- What the task asks: Everything in the listing below from the line containing "def UnitEvent.cause : UnitEvent → Cause" through the line containing "otherwise (R79). -/" must be repeated exactly; the remaining lines are not wanted.
(Dataset begins)
-- ==== Sys2Proof/Machine/Units.lean ====
section
/-! DEFINITION. The genset events: reports, start failures, reaching Online, stops, trips, adoption (03, R49 to R61,
R73), and the hand-overs of the Authority Unit (04, R79, R81, R83). -/

namespace Sys2Proof.Machine

/-! ## Events of UNIT REPORT (R49, R50) -/

/-- The five events of a UNIT REPORT. -/
inductive UnitEvent where
  | running | startFailed | breakerClosed | breakerOpen | tripped
  deriving DecidableEq, Repr

/-- The cause code of a reported event (09, Cause). -/
def UnitEvent.cause : UnitEvent → Cause
  | .running => .running
  | .startFailed => .startFailed
  | .breakerClosed => .breakerClosed
  | .breakerOpen => .breakerOpen
  | .tripped => .tripped

/-- What an event is taken as (R50). -/
inductive UnitAct where
  | agrees | discrepancy | adoption | toSynchronising | startFailure | toOnline | trip | toCooldown | faultStop
  | endOfCooldown
  deriving DecidableEq, Repr

/-- The table of R50; an Unknown unit is left as it is (R49). -/
def reportAct : UnitState → UnitEvent → UnitAct
  | .unknown, _ => .agrees
  | .stopped, .breakerClosed => .adoption
  | .stopped, .breakerOpen => .agrees
  | .stopped, _ => .discrepancy
  | .starting, .running => .toSynchronising
  | .starting, .startFailed => .startFailure
  | .starting, .breakerClosed => .toOnline
  | .starting, .breakerOpen => .agrees
  | .starting, .tripped => .startFailure
  | .synchronising, .running => .discrepancy
  | .synchronising, .startFailed => .startFailure
  | .synchronising, .breakerClosed => .toOnline
  | .synchronising, .breakerOpen => .agrees
  | .synchronising, .tripped => .startFailure
  | .online, .breakerClosed => .agrees
  | .online, .breakerOpen => .trip
  | .online, .tripped => .trip
  | .online, _ => .discrepancy
  | .unloading, .breakerClosed => .agrees
  | .unloading, .breakerOpen => .toCooldown
  | .unloading, .tripped => .faultStop
  | .unloading, _ => .discrepancy
  | .cooldown, .breakerClosed => .adoption
  | .cooldown, .breakerOpen => .agrees
  | .cooldown, .tripped => .faultStop
  | .cooldown, _ => .discrepancy
  | .lockedOut, .breakerOpen => .agrees
  | .lockedOut, _ => .discrepancy

/-- The last engine and breaker states after an event (R49). -/
def lastStates (e : UnitEvent) (g : Genset) : Genset :=
  match e with
  | .running => { g with engineRunning := true }
  | .startFailed => { g with engineRunning := false }
  | .breakerClosed => { g with engineRunning := true, breakerClosed := true }
  | .breakerOpen => { g with breakerClosed := false }
  | .tripped => { g with engineRunning := false, breakerClosed := false }

/-! ## Hand-over (R79) -/

/-- The tracked state a genset takes at hand-over: Online when it was Online, Stopped otherwise (R79). -/
def trackedState (st : UnitState) : UnitState := if st = .online then .online else .stopped

/-- A genset is handed to Local control: authority, the claim that covered it, AuthorityOutcome, and the tracked state; its
timers and its pending release are cleared (R79, R14, R77). The UnitState notice carries the cause of the AuthorityOutcome (log
57). Serving is left to the caller. -/
def handOver (i : Fin 8) (why : Cause) (claimId : Nat) (s : State) : State :=
  let s1 := applyClaims (fun c => claimId ≠ 0 && c.id = claimId) s
  let s2 := modGen i (fun g => { g with
    authority := .byPlant, phaseTimer := none, minRun := .absent, pendingRelease := none }) s1
  let s3 := notifyUnitAuthority i .byPlant why claimId (freeSlot i s2)
  recompute (setUnitState i (trackedState s.gens[i].state) why s3)

/-! ## Starting (R54 to R56, R73) -/

/-- The reason a failed start served returns to pending with its need, or is retired when it is marked withdrawn (R56) or
is an Operator reason (R70; log 22). -/
def returnReason (k : ReasonKind) (s : State) : State :=
  match s.arb.get k with
  | none => s
  | some r =>
    if r.withdrawn || k = .operator then putReason k none s
    else putReason k (some { r with stage := .pending }) s

/-- The reason whose unit reached Online leaves service: with need left it returns to pending, otherwise it is retired
(R55). -/
def reasonMet (k : ReasonKind) (rating : Nat) (s : State) : State :=
  match s.arb.get k with
  | none => s
  | some r =>
    match k with
    | .shortfall | .overload | .trip =>
      if r.withdrawn || r.need ≤ rating then putReason k none s
      else putReason k (some { r with need := r.need - rating, stage := .pending }) s
    | .blackStart | .blind | .operator => putReason k none s

/-- A start failure (R56). A window expiry taken while link G is Silent leaves the fail count and the ring (R73). -/
def startFailure (i : Fin 8) (byWindow : Bool) (why : Cause) (s : State) : State :=
  let kind := servedKind s i
  let s1 := freeSlot i s
  let s2 := if byWindow && !linkActive s .G then setUnitState i (stoppedState s1 i) why s1 else failUnit i why s1
  let s3 := offer .startFailed (some (i.val + 1)) 0 s2
  match kind with
  | none => unitSettled s3
  | some k =>
    let s4 := returnReason k s3
    unitSettled (if k = .blackStart then attemptFailed s4 else s4)

/-- A unit in Starting or Synchronising reaches Online (R55); a retired BlackStart reason is told to the sequencer. -/
def reachOnline (i : Fin 8) (why : Cause) (s : State) : State :=
  let kind := servedKind s i
  let s1 := setUnitState i .online why (freeSlot i s)
  match kind with
  | none => unitSettled (planAtUnitOnline s1)
  | some k =>
    let s2 := reasonMet k s1.cfg.gensets[i].rating s1
    unitSettled (planAtUnitOnline (if k = .blackStart then planAtRetired i s2 else s2))

/-! ## Stopping, trips and adoption (R57 to R61) -/

/-- A STOP order may be issued for the unit (R57). -/
def canStop (s : State) (i : Fin 8) : Bool := coordOnline s i && linkActive s .G && s.entry.complete

/-- A STOP is issued: the order, Unloading, and the end of a pending release, whose claim is withdrawn at once (R57, R81);
when it may not be, the ask does nothing. -/
def issueStop (i : Fin 8) (s : State) : State :=
  if canStop s i then
    let s1 := setUnitState i .unloading .stop (queueUnitOrder (.stop i) i s)
    let s2 := match s.gens[i].pendingRelease with
      | none => s1
      | some id => endRelease i .refused .stopping id (dropClaims (fun c => c.id = id) s1)
    unitSettled s2
  else s

/-- A BreakerOpen in Unloading completes the stop: the ring's tail and Cooldown, or on to Stopped with a hold of 0 (R57). -/
def completeStop (i : Fin 8) (why : Cause) (s : State) : State :=
  let s1 := setUnitState i .cooldown why (moveToTail i s)
  unitSettled (if s.cfg.settings.windows.cooldown = 0 then setUnitState i (stoppedState s1 i) why s1 else s1)

/-- A unit in Cooldown becomes Stopped, or LockedOut (R58). -/
def endCooldown (i : Fin 8) (why : Cause) (s : State) : State :=
  unitSettled (setUnitState i (stoppedState s i) why s)

/-- A fault stop, of a unit in Unloading or Cooldown (R59). -/
def faultStop (i : Fin 8) (why : Cause) (s : State) : State := unitSettled (failUnit i why s)

/-- The phases in which a trip raises a Trip reason (R60). -/
def Phase.raisesTrip : Phase → Bool
  | .idle | .rebuilding | .failed => true
  | .clearing | .energising => false

/-- The need of the Trip reason after a trip that lost `kw` (R60). DESIGN CHOICE, log 62: the record's range ends at
960,000 kW, and a sum past it is kept as it is. -/
def tripNeed (s : State) (kw : Nat) : Nat :=
  match s.arb.trip with
  | some r => r.need + kw
  | none => kw

/-- A trip (R60), counted in Energising (R155); a pending release ends with the hand-over (R81), and only then does the
arbiter serve (log 25). -/
def trip (i : Fin 8) (why : Cause) (s : State) : State :=
  let kw := s.gens[i].lastOutput
  let s1 := offer .trip (some (i.val + 1)) kw (failUnit i why s)
  let s2 := if 0 < kw && s1.seq.phase.raisesTrip then raiseReason .trip (tripNeed s1 kw) none s1 else s1
  let s3 := attemptFailed s2
  unitSettled (match s3.gens[i].pendingRelease with
    | none => s3
    | some id => handOver i .trip id s3)

/-- A Stopped or Cooldown unit reported closed is adopted (R61). -/
def adopt (i : Fin 8) (why : Cause) (s : State) : State :=
  let s1 := notify [.S] .adopted (i.val + 1) .none (.code .none) 0 s
  unitSettled (planAtUnitOnline (setUnitState i .online why s1))

/-- What an event is taken as is carried out; `ev` is the reported event, `why` the cause of the UnitState notice. -/
def takeUnitAct (i : Fin 8) (a : UnitAct) (ev why : Cause) (s : State) : State :=
  match a with
  | .agrees => s
  | .discrepancy => discrepancy i s.gens[i].state ev s
  | .adoption => adopt i why s
  | .toSynchronising => unitSettled (setUnitState i .synchronising why s)
  | .startFailure => startFailure i false why s
  | .toOnline => reachOnline i why s
  | .trip => trip i why s
  | .toCooldown => completeStop i why s
  | .faultStop => faultStop i why s
  | .endOfCooldown => endCooldown i why s

/-- The tracked state of a Local unit changes, with its notice (R48, R49, R51). -/
def trackUnit (i : Fin 8) (online : Bool) (why : Cause) (s : State) : State :=
  let st : UnitState := if online then .online else .stopped
  if s.gens[i].state = st then s else unitSettled (setUnitState i st why s)

/-- A Local unit takes an event: BreakerClosed makes it Online, BreakerOpen and Tripped make it Stopped (R49). -/
def localReport (i : Fin 8) (e : UnitEvent) (s : State) : State :=
  match e with
  | .breakerClosed => trackUnit i true e.cause s
  | .breakerOpen | .tripped => trackUnit i false e.cause s
  | .running | .startFailed => s

/-- One UNIT REPORT event for a present unit (R49). -/
def takeUnitReport (i : Fin 8) (e : UnitEvent) (s : State) : State :=
  let s1 := modGen i (lastStates e) s
  if s1.gens[i].state = .unknown then s1
  else match s1.gens[i].authority with
    | .byPlant => localReport i e s1
    | .coordinated => takeUnitAct i (reportAct s1.gens[i].state e) e.cause e.cause s1

/-! ## UNIT STATUS entries (R51, R52) -/

/-- What a status entry is taken as, with the event its Discrepancy notice names; a LockedOut unit's row names no event, and
its notice carries the cause Status (R52; log 24). -/
def statusAct (st : UnitState) (running closed : Bool) : UnitAct × Cause :=
  match st, running, closed with
  | .unknown, _, _ => (.agrees, .status)
  | .stopped, _, true => (.adoption, .breakerClosed)
  | .stopped, true, false => (.discrepancy, .running)
  | .stopped, false, false => (.agrees, .status)
  | .starting, _, true => (.toOnline, .breakerClosed)
  | .starting, true, false => (.toSynchronising, .running)
  | .starting, false, false => (.agrees, .status)
  | .synchronising, _, true => (.toOnline, .breakerClosed)
  | .synchronising, false, false => (.startFailure, .startFailed)
  | .synchronising, true, false => (.agrees, .status)
  | .online, _, false => (.trip, .breakerOpen)
  | .online, false, true => (.trip, .tripped)
  | .online, true, true => (.agrees, .status)
  | .unloading, _, false => (.toCooldown, .breakerOpen)
  | .unloading, _, true => (.agrees, .status)
  | .cooldown, _, true => (.adoption, .breakerClosed)
  | .cooldown, false, false => (.endOfCooldown, .status)
  | .cooldown, true, false => (.agrees, .status)
  | .lockedOut, _, true => (.discrepancy, .status)
  | .lockedOut, true, false => (.discrepancy, .status)
  | .lockedOut, false, false => (.agrees, .status)

/-- A status entry with its codes read. -/
structure UnitStanding where
  running : Bool
  closed : Bool
  control : Authority
  deriving DecidableEq, Repr

/-- An Unknown unit is resolved: authority from the control field, state from the breaker (R51). -/
def resolveUnit (i : Fin 8) (e : UnitStanding) (s : State) : State :=
  let s1 := recompute (modGen i (fun g => { g with authority := e.control }) s)
  let st := if e.closed then .online
    else match e.control with
      | .coordinated => stoppedState s1 i
      | .byPlant => .stopped
  unitSettled (planAtUnitOnline (setUnitState i st .status s1))

/-- One entry of a UNIT STATUS list for a present unit (R51). A control field that differs from the authority gives a
Discrepancy notice, unless the entry has placed one already. -/
def takeUnitStatus (i : Fin 8) (e : UnitStanding) (s : State) : State :=
  let s1 := modGen i (fun g => { g with engineRunning := e.running, breakerClosed := e.closed }) s
  let g := s.gens[i]
  if g.state = .unknown then resolveUnit i e s1
  else
    let act := statusAct g.state e.running e.closed
    let s2 := match g.authority with
      | .byPlant => trackUnit i e.closed .status s1
      | .coordinated => takeUnitAct i act.1 act.2 .status s1
    let told := g.authority = .coordinated && act.1 = .discrepancy
    if g.authority ≠ e.control && !told then discrepancy i g.state .status s2 else s2

/-! ## Claims granted at an evaluation (R12) -/

/-- The lifetime a claim takes at its grant: its own, or the setting's as it then stands (R9, R183; log 47). -/
def lifetimeAtGrant (s : State) (c : Claim) : Nat := if c.bySetting then s.cfg.settings.book.claimLifetime else c.lifetime

/-- A claim as Granted now (R12). -/
def Claim.grantedNow (s : State) (c : Claim) : Claim :=
  { c with lifetime := lifetimeAtGrant s c, state := .granted (after s.clock (secs (lifetimeAtGrant s c))) }

/-- The claims with the id of `c` become Granted (R12). -/
def markGranted (c : Claim) (s : State) : State :=
  { s with book := { s.book with claims := s.book.claims.map fun x => if x.id = c.id then x.grantedNow s else x } }

/-- A Pending claim of the list becomes Granted, with its notice and event; a ReleaseCover claim is taken up by the
Authority Unit, which hands the unit over (R12, R81). -/
def grantPendingClaim (s : State) (c : Claim) : State :=
  let s1 := markGranted c s
  let s2 := offer .claimGranted c.index 0 (notifyClaim c .granted .none s1)
  match c.holder, c.purpose with
  | .releaseCover, .unit i => unitSettled (handOver i .grant c.id s2)
  | _, _ => s2

/-- The claim is Pending. -/
def Claim.isPending (c : Claim) : Bool :=
  match c.state with
  | .pending _ => true
  | _ => false

/-- At an evaluation in Full with M at least 0 every Pending claim becomes Granted, in list order (R12). -/
def grantPending (s : State) : State :=
  if s.lock.quality = .full && 0 ≤ s.book.terms.M then
    (s.book.claims.filter Claim.isPending).foldl grantPendingClaim s
  else s

end Sys2Proof.Machine
end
(Dataset ends)
- Result:
def UnitEvent.cause : UnitEvent → Cause
  | .running => .running
  | .startFailed => .startFailed
  | .breakerClosed => .breakerClosed
  | .breakerOpen => .breakerOpen
  | .tripped => .tripped

/-- What an event is taken as (R50). -/
inductive UnitAct where
  | agrees | discrepancy | adoption | toSynchronising | startFailure | toOnline | trip | toCooldown | faultStop
  | endOfCooldown
  deriving DecidableEq, Repr

/-- The table of R50; an Unknown unit is left as it is (R49). -/
def reportAct : UnitState → UnitEvent → UnitAct
  | .unknown, _ => .agrees
  | .stopped, .breakerClosed => .adoption
  | .stopped, .breakerOpen => .agrees
  | .stopped, _ => .discrepancy
  | .starting, .running => .toSynchronising
  | .starting, .startFailed => .startFailure
  | .starting, .breakerClosed => .toOnline
  | .starting, .breakerOpen => .agrees
  | .starting, .tripped => .startFailure
  | .synchronising, .running => .discrepancy
  | .synchronising, .startFailed => .startFailure
  | .synchronising, .breakerClosed => .toOnline
  | .synchronising, .breakerOpen => .agrees
  | .synchronising, .tripped => .startFailure
  | .online, .breakerClosed => .agrees
  | .online, .breakerOpen => .trip
  | .online, .tripped => .trip
  | .online, _ => .discrepancy
  | .unloading, .breakerClosed => .agrees
  | .unloading, .breakerOpen => .toCooldown
  | .unloading, .tripped => .faultStop
  | .unloading, _ => .discrepancy
  | .cooldown, .breakerClosed => .adoption
  | .cooldown, .breakerOpen => .agrees
  | .cooldown, .tripped => .faultStop
  | .cooldown, _ => .discrepancy
  | .lockedOut, .breakerOpen => .agrees
  | .lockedOut, _ => .discrepancy

/-- The last engine and breaker states after an event (R49). -/
def lastStates (e : UnitEvent) (g : Genset) : Genset :=
  match e with
  | .running => { g with engineRunning := true }
  | .startFailed => { g with engineRunning := false }
  | .breakerClosed => { g with engineRunning := true, breakerClosed := true }
  | .breakerOpen => { g with breakerClosed := false }
  | .tripped => { g with engineRunning := false, breakerClosed := false }

/-! ## Hand-over (R79) -/

/-- The tracked state a genset takes at hand-over: Online when it was Online, Stopped otherwise (R79). -/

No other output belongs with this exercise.